Pivotal among these forces is Anthony (Tom Burke), a spectacularly smug older man with ambiguous professional and personal affiliations who becomes inexorably drawn to Julie, and she to him. When he first appears on screen across a table from Julie at a café, Hogg frames the scene in the kind of spacious, sophisticated master shot that defined her 2013 film Exhibition, snapping The Souvenir out of the close-up-heavy, fly-on-the-wall aesthetic with which it opens. The shift in style registers the exhilarating impact Anthony has on Julie, who is up to that point seen as a wallflower at college parties, taking photos and rolling a Bolex in the corner while bouncing in and out of conversations. Sizing up Julie’s film project with suave dismissiveness, Anthony suggests that she might heed the influence of Michael Powell and Emeric Pressburger, who were able to express personal emotions free of the constraints of realism, and later proposes that “it’s not enough to be sincere or authentic.”
Julie takes such counseling in stride even when it comes from her casually condescending professors (also men), giving her a headstrong resilience that Swinton-Byrne beautifully underplays.
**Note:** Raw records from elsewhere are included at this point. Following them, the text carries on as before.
-- ==== Sys2Proof/Tests/Slice0.lean ====
section
/-! SUPPORT. Tests: each check of WellFormed refuses a term, words of the spec decode, one step of some instructions, and for each
statement states and operands that meet its hypotheses. -/

namespace Sys2Proof.Tests

set_option Elab.async false

open Sys2Proof Sys2Proof.Machine

def p0 : Guard := { neg := false, p := 0 }
def np0 : Guard := { neg := true, p := 0 }

/-! ### WellFormed: in a kernel with 64 registers and width 16 (R33-R45) -/

/-- The reason of the first check that an instruction fails. -/
def refusal (i : Instr) : Option Nat := ((i.checks 64 16).find? fun c => !c.1).map (·.2)

def a1 : Alu1 := { g := p0, ty := .i32, dst := .v 5, a := .v 3 }
def a2 : Alu2 := { g := p0, ty := .i32, dst := .v 5, a := .v 3, b := .reg (.v 9) }
def a3 : Alu3 := { g := p0, ty := .i32, dst := .v 5, a := .v 3, b := .reg (.v 9), c := .v 4 }
def bf : BitField := { g := p0, ty := .i32, dst := .v 5, a := .v 3, b := .v 0, pos := 4, len := 8 }
def ic : Icmp := { g := p0, ty := .i32, any := false, cond := .lt, dst := 2, a := .v 3, b := .reg (.v 9) }
def fc : Fcmp := { g := p0, ty := .f32, any := false, cond := .lt, dst := 2, a := .v 3, b := .v 9 }
def sl : Sel := { g := p0, ty := .i32, dst := .v 5, a := .v 3, b := .reg (.v 9), p := 1 }
def le : Lea := { g := p0, ty := .i32, dst := .v 6, base := .s 2, index := .v 1, scale := 2, disp := 16 }
def cv : Cvt := { g := p0, ty := .bf16, src := .f32, mode := none, sat := false, dst := .v 3, a := .v 4 }
def pk : Pack := { g := p0, ty := .f16, src := .f32, mode := none, sat := false, half := false, dst := .v 3, a := .v 4, b := .v 5, c := .v 0 }
def uk : Unpk := { g := p0, ty := .f32, src := .f16, idx := 1, dst := .v 3, a := .v 4 }
def vo : Vote := { g := p0, ty := .i32, mode := .any, dst := .s 4, a := .v 3 }
def px : Prfx := { g := p0, ty := .i32, op := .add, excl := false, dst := .v 3, a := .v 4 }
def rd : Redv := { g := p0, ty := .i32, op := .add, dst := 3, a := .v 4 }
def ck : Cpack := { g := p0, ty := .i32, dst := .v 3, a := .v 4, cnt := 7 }
def s1 : Sf1 := { g := p0, ty := .f32, tok := 0, dst := 6, a := .v 4 }
def sd : SfDiv := { g := p0, ty := .f32, tok := 0, mode := none, dst := 6, a := .v 4, b := .v 5 }
def si : SfIdiv := { g := p0, ty := .i32, tok := 0, dst := 6, rem := some 7, a := .v 4, b := .v 5 }
def ad : MemAddr := { base := .s 2, index := .v 1, scale := 2, disp := 16 }
def us : MemAddr := { base := .s 2, index := .s 63, scale := 0, disp := 16 }
def me : Mem := { g := p0, ty := .i32, la := 0, addr := ad, data := .v 4 }
def mu : Mem := { g := p0, ty := .i32, la := 0, addr := us, data := .s 4 }
def ff : Fifo := { g := p0, ty := .i32, la := 0, bank := 3, data := .v 4 }
def am : Atom := { g := p0, ty := .n32, op := .add, ret := true, la := 0, addr := ad, data := .v 4 }
def ca : Cas := { g := p0, ty := .n32, la := 0, addr := ad, data := .v 4, cmp := .v 5 }
def sm : ScopedMem := { g := p0, ty := .n32, scope := .device, la := 0, addr := ad, data := .v 4 }
def tl : Tail := { scope := .core, arrive := none, gate := none, gateGen := 63 }
def tt : TcTile := { g := p0, ty := .e4m3, tile := 10, base := 2, origin := 4, ly := 0, kind := .a, scale := 63, tail := tl }
def tq : TcQnt2 := { g := p0, ty := .e4m3, tile := 10, base := 2, origin := 4, ly := 0, tail := tl }
def tc : TcCopy := { g := p0, dst := 1, src := 0, len := 3, tail := tl }
def tf : TcFill := { g := p0, mode := .tile .f16, dst := 1, const := 0, len := 63, tail := tl }
def ce : CapEnter := { g := p0, dst := 8, cell := .s 2, args := some 16, status := 3, slot := .s 6, code := .s 63 }
def cw : CapWord := { g := p0, dst := 6, base := 2, disp := 0 }
def ma : MxArm := { g := p0, cv := 3, count := 1, desc := 12, ply := 63, gate := none, gateGen := 63 }
def md : MxDrain := { g := p0, ty := .bf16, mode := .tile, tile := 0, zero := false, free := false, dst := 14 }
def mf : MxFill := { g := p0, mode := .tile, tile := 0, src := 14 }
def pm : PgMem := { g := p0, scr := true, ctx := 2, addr := 4 }
def pr : PgRun := { g := p0, trans := false, ctx := 1, dst := 10, limit := 11, cnt := 12 }
def sp : SpawnF := { g := p0, dst := 4, alw := 2, arg0 := 8, argc := 3, entry := 0x400, hint := 0, prio := none, exm := 1 }

/-- The terms above are well formed, each in its instruction. -/
theorem test_wellFormed :
    [Instr.iabs false a1, .iadd a2, .imad a3, .bfx bf, .icmp ic, .fcmp fc, .sel sl, .lea le, .cvt cv, .pack pk, .unpk uk, .vote vo, .prfx px,
      .redv rd, .confl a1, .cpack ck, .sfRcp s1, .sfDiv sd, .sfIdiv si, .ld me, .ldu mu, .fpop ff, .atom am, .cas ca, .lda sm, .tcLoad tt,
      .tcQnt2 tq, .tcCopy tc, .tcFill tf, .capEnter ce, .capProbe cw, .mxArm ma, .mxDrain md, .mxFill mf, .pgLoad pm, .pgRun pr, .spawn sp,
      .dot4 true { a3 with ty := .i8 }, .shfl a2, .stl sm, .pair (.alu2 .iadd { a2 with b := .reg (.v 8) }) (.movi { g := p0, ty := .i32, dst := .v 7, imm := 1 })].all
      (·.wellFormed 64 16) = true := by decide +kernel

/-- Types that an entry does not list (reason 9). -/
theorem test_illformed_types :
    [Instr.iadd { a2 with ty := .f32 }, .imad { a3 with ty := .i8 }, .iabs false { a1 with ty := .n32 }, .and { a2 with ty := .f32 },
      .clz { a1 with ty := .f32 }, .bfx { bf with ty := .i16 }, .icmp { ic with ty := .f32 }, .fcmp { fc with ty := .i32 },
      .lea { le with ty := .n64 }, .dot4 false { a3 with ty := .f16 }, .fadd { a2 with ty := .e4m3 }, .ffma { a3 with ty := .i32 },
      .fneg { a1 with ty := .l6 }, .cvt { cv with ty := .b32 }, .pack { pk with ty := .i32 }, .unpk { uk with ty := .bf16 },
      .fdot2 { a3 with ty := .f32 }, .vote { vo with ty := .f32 }, .prfx { px with ty := .f16 }, .redv { rd with ty := .f16 },
      .confl { a1 with ty := .i8 }, .sfRcp { s1 with ty := .i32 }, .sfDiv { sd with ty := .e5m2 }, .sfIdiv { si with ty := .i8 },
      .ldp { me with ty := .i8, addr := { ad with base := .v 2 } }, .fpop { ff with ty := .i64 }, .atom { am with ty := .f16 },
      .atom { am with op := .min, ty := .f32 }, .cas { ca with ty := .i8 }, .lda { sm with ty := .i16 }, .tcLoad { tt with ty := .f32 },
      .tcQnt2 { tq with ty := .f16 }, .tcFill { tf with mode := .tile .i32 }, .mxDrain { md with ty := .f32 },
      .mxDrain { md with mode := .raw, ty := .bf16 }].all (refusal · == some 9) = true := by decide +kernel

/-- Registers out of range, odd pairs, and destinations of the wrong kind (reason 10). -/
theorem test_illformed_registers :
    [Instr.iadd { a2 with dst := .v 64 }, .iadd { a2 with a := .v 64 }, .iadd { a2 with b := .reg (.v 64) }, .iadd { a2 with ty := .i64 },
      .imad { a3 with c := .v 64 }, .iabs false { a1 with a := .v 70 }, .bfi { bf with b := .v 64 }, .bfx { bf with dst := .v 64 },
      .icmp { ic with a := .v 64 }, .icmp { ic with b := .reg (.v 64) }, .fcmp { fc with b := .v 64 }, .sel { sl with a := .v 64 },
      .sel { sl with b := .reg (.v 64) }, .movi { g := p0, ty := .i64, dst := .v 5, imm := 0 }, .movw { g := p0, ty := .i64, dst := .v 5, imm := 0 },
      .lea { le with dst := .v 5 }, .lea { le with base := .v 3 }, .lea { le with index := .v 64 }, .movsp { g := p0, wide := true, dst := .v 5, num := 0 },
      .cvt { cv with dst := .v 64 }, .cvt { cv with a := .v 64 }, .pack { pk with b := .v 64 }, .unpk { uk with a := .v 64 },
      .shfl { a2 with a := .v 64 }, .vote { vo with a := .v 64 }, .prfx { px with dst := .s 3 }, .prfx { px with a := .v 64 },
      .redv { rd with a := .v 64 }, .confl { a1 with dst := .s 3 }, .confl { a1 with dst := .v 64 }, .cpack { ck with dst := .s 3 },
      .cpack { ck with a := .v 64 }, .sfRcp { s1 with dst := 64 }, .sfDiv { sd with b := .v 64 }, .sfIdiv { si with rem := some 64 },
      .sfIdiv { si with a := .v 64 }, .ld { me with data := .s 4 }, .ld { me with data := .v 64 }, .ld { me with addr := { ad with base := .v 3 } },
      .ld { me with addr := { ad with index := .v 64 } }, .ldp { me with addr := { ad with base := .v 64 } },
      .ldu { mu with addr := { us with base := .v 64 } }, .fpop { ff with data := .s 4 }, .fpop { ff with data := .v 64 },
      .atom { am with data := .v 64 }, .atom { am with addr := { ad with base := .v 3 } }, .atoms { am with addr := { ad with base := .v 64 } },
      .cas { ca with cmp := .v 64 }, .lda { sm with data := .v 64 }, .tcLoad { tt with origin := 5 }, .tcQnt2 { tq with origin := 5 },
      .capEnter { ce with dst := 6 }, .capEnter { ce with cell := .v 3 }, .capEnter { ce with slot := .v 3 }, .capEnter { ce with code := .v 3 },
      .capEnter { ce with args := some 3 }, .capProbe { cw with dst := 7 }, .brx p0 (.v 64) none, .callx p0 64 (.rel 1),
      .callx p0 5 (.reg (.v 64)), .ret p0 (some (.v 64)), .meet p0 (.reg (.v 64)), .elect p0 (.s 3) (some 64), .join p0 5 2,
      .joinany p0 5].all (refusal · == some 10) = true := by decide +kernel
But Julie’s toughness doesn’t equate to stubborn pride, and soon The Souvenir turns away from its portrait of early filmmaking ambition and toward the knotty dynamics of Anthony and Julie’s strengthening relationship—itself modeled off a fling in Hogg’s past. The director orchestrates this formal shapeshift with sly subtlety, first introducing the couple’s scenes together as elliptical diversions from the central storyline, then gradually lengthening them until the sequences set in and around Julie’s film school take a backseat entirely. Now sharing an apartment, Anthony and Julie go through the growing pains of coexistence—the former posits a “Wall of Jericho” made of pillows in a reference to It Happened One Night to solve his discomfort in bed—but nonetheless find a strange harmony in their dissonant personalities, with his brutal honesty charming her and her placidity disarming him.
In Anthony’s case, however, this apparent personality yardstick proves misleading, as it turns out that he’s frank about everything but his own life. Talk of a vague government job creates an impression of a posh background belied by Anthony and Julie’s trip to visit his parents, and later, an offhand remark made by one of Anthony’s friends when he’s in the bathroom yields the startling revelation—cued by spatially disorienting mirror shots and the gentle use of Dutch angles—that Julie’s boyfriend is a heroin addict. Hogg omits the scene where Julie confronts Anthony about this revelation, but the mark it leaves on their relationship is implicitly, delicately apparent in every part of The Souvenir moving forward. The neatly organized, white-walled apartment where much of the action takes place becomes charged with tension, not only from the threat of dissident bombing that percolates outside its windows (a reality contemporaneous to the film’s early-‘80s setting), but also from Anthony’s frequent, unexplained comings and goings, which starkly contrast Julie’s more fixed physicality as she spends her time hunched over a typewriter.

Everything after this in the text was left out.